Если уж тебе предстоит править этими людьми, негоже называть их обычаи дурацкими, варварскими или оскорбительными для тебя. И уж совсем глупо ставить гарем выше армии. Выше своих солдат. Скажу тебе больше: если ты стремишься к тому, чтобы тебя назвали жалкой, изнеженной, трусливой душонкой, это самый верный путь. А Оттоманы никогда не были жалкими трусами, иначе им бы нипочем не создать такую великую империю, как наша.
— А что, его уже так называют, господин?
— Именно так о нем и говорят, и, клянусь Аллахом, они совершенно правы. А знаешь ли ты, что Селим даже потребовал, чтобы армия доказала свою верность ему… Ты не поверишь, чем? Он захотел, чтобы солдаты подходили к его шатру и один за другим целовали ему ноги, будто перед ним не янычары, а женщины из гарема. «Пусть сам придет и поцелует нас в зад!» — ответили солдаты.
Говорю тебе, мне пришлось потратить немало сил, чтобы помешать им тут же разбежаться. И это когда тело их бывшего господина еще не было опущено в могилу!

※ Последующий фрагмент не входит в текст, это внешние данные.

/-- `RND Vx, kk`: the free byte of this draw, masked; the draw is used up; a mask of 0 gives 0 and a mask of 0xFF gives
the byte itself. The free byte is the model's rendering of the input `r` of `step` (D18, log 5). -/
def Obligations.RandomByteIsMasked : Prop :=
  ∀ (s : State) (x : Reg) (kk : Byte), ∃ t, exec (.rnd x kk) s = .next t ∧
    t = { s with v := t.v, pc := s.pc + 2, draws := s.draws + 1 } ∧ (∀ r, r ≠ x → t.reg r = s.reg r) ∧
    (∀ k, k < 8 → (t.reg x).getLsbD k = ((Config.randomByte s.draws).getLsbD k && kk.getLsbD k)) ∧
    (kk = 0 → t.reg x = 0) ∧ (kk = 0xFF → t.reg x = Config.randomByte s.draws)

/-! ### The address register and memory -/

/-- `LD I, nnn` and `ADD I, Vx` (R160, R161): the new `I`, modulo 65536 and not masked; no flag; nothing else but
`PC`. -/
def Obligations.AddressRegisterWrites : Prop :=
  ∀ (s : State) (x : Reg) (nnn : Addr12),
    (∃ t, exec (.ldI nnn) s = .next t ∧ t = { s with i := t.i, pc := s.pc + 2 } ∧ t.i.toNat = nnn.toNat) ∧
    (∃ t, exec (.addI x) s = .next t ∧ t = { s with i := t.i, pc := s.pc + 2 } ∧
      t.i.toNat = (s.i.toNat + (s.reg x).toNat) % 65536)

/-- `LD F, Vx`: `I` is 5 times `V[x]`, exactly, for every `V[x]`; for a digit it is where that digit's glyph starts. The
value for `V[x] > 15` is D15 (log 10). -/
def Obligations.GlyphAddressIsFiveTimes : Prop :=
  ∀ (s : State) (x : Reg), ∃ t, exec (.ldF x) s = .next t ∧ t = { s with i := t.i, pc := s.pc + 2 } ∧
    t.i.toNat = 5 * (s.reg x).toNat

/-- `LD B, Vx`: the three digits at `I`, `I + 1`, `I + 2` and no other byte, or the error and nothing written. The
`RomWrite` case is D11 and the unwrapped bound D9 (log 9). -/
def Obligations.StoreBcdDigits : Prop :=
  ∀ (s : State) (x : Reg), Memory.wf s.mem = true →
    (0x050 ≤ s.base → s.base ≤ 0xFFD → ∃ t, exec (.ldB x) s = .next t ∧
      t = { s with mem := t.mem, pc := s.pc + 2 } ∧
      (t.mem.byteAt s.base).toNat = (s.reg x).toNat / 100 ∧
      (t.mem.byteAt (s.base + 1)).toNat = (s.reg x).toNat / 10 % 10 ∧
      (t.mem.byteAt (s.base + 2)).toNat = (s.reg x).toNat % 10 ∧
      ∀ a, a < s.base ∨ s.base + 3 ≤ a → t.mem.byteAt a = s.mem.byteAt a) ∧
    (0xFFE ≤ s.base →
      exec (.ldB x) s = .next { s with fault := some (.outOfBoundsAccess (max s.base 0x1000) s.pc) }) ∧
    (s.base ≤ 0x04F → exec (.ldB x) s = .next { s with fault := some (.romWrite s.base s.pc) })

/-- `LD [I], Vx`: `V[0]` to `V[x]` at `I` and on, `I` advanced by `x + 1`, and no other byte, or the error and nothing
written (D9, D10, D11, log 9). -/
def Obligations.StoreRegisterBlock : Prop :=
  ∀ (s : State) (x : Reg), Memory.wf s.mem = true →
    (0x050 ≤ s.base → s.base + x.val ≤ 0xFFF → ∃ t, exec (.stBlock x) s = .next t ∧
      t = { s with mem := t.mem, i := t.i, pc := s.pc + 2 } ∧ t.i.toNat = s.i.toNat + x.val + 1 ∧
      (∀ k : Reg, k ≤ x → t.mem.byteAt (s.base + k.val) = s.reg k) ∧
      ∀ a, a < s.base ∨ s.base + x.val < a → t.mem.byteAt a = s.mem.byteAt a) ∧
    (0xFFF < s.base + x.val →
      exec (.stBlock x) s = .next { s with fault := some (.outOfBoundsAccess (max s.base 0x1000) s.pc) }) ∧
    (s.base ≤ 0x04F → exec (.stBlock x) s = .next { s with fault := some (.romWrite s.base s.pc) })

/-- `LD Vx, [I]`: `V[0]` to `V[x]` from `I` and on, the glyph region included, `I` advanced by `x + 1`, or the error and
no register changed (D9, D10, log 9). -/
def Obligations.LoadRegisterBlock : Prop :=
  ∀ (s : State) (x : Reg),
    (s.base + x.val ≤ 0xFFF → ∃ t, exec (.ldBlock x) s = .next t ∧
      t = { s with v := t.v, i := t.i, pc := s.pc + 2 } ∧ t.i.toNat = s.i.toNat + x.val + 1 ∧
      (∀ k : Reg, k ≤ x → t.reg k = s.mem.byteAt (s.base + k.val)) ∧ ∀ k : Reg, x < k → t.reg k = s.reg k) ∧
    (0xFFF < s.base + x.val →
      exec (.ldBlock x) s = .next { s with fault := some (.outOfBoundsAccess (max s.base 0x1000) s.pc) })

Но им уже все равно. Пришлось пообещать им по две тысячи кошельков сразу же после того, как мы вернемся домой.
— По две тысячи кошельков каждому? — опешил я, не веря собственным ушам.
— Да, да, каждому! По две тысячи кошельков каждому из этих разбойников и головорезов! Клянусь, я нисколько не буду удивлен, если в день выплаты наша армия вдруг увеличится вдвое за счет «солдат», которых мы и в глаза никогда не видели. Аллах свидетель, мне и так пришлось умасливать их и торговаться с ними чуть ли не каждый день, — возмущенно засопел он. — Вот тебе свидетельство того, до чего низко мы пали.
— Неужели султан Селим согласился на это?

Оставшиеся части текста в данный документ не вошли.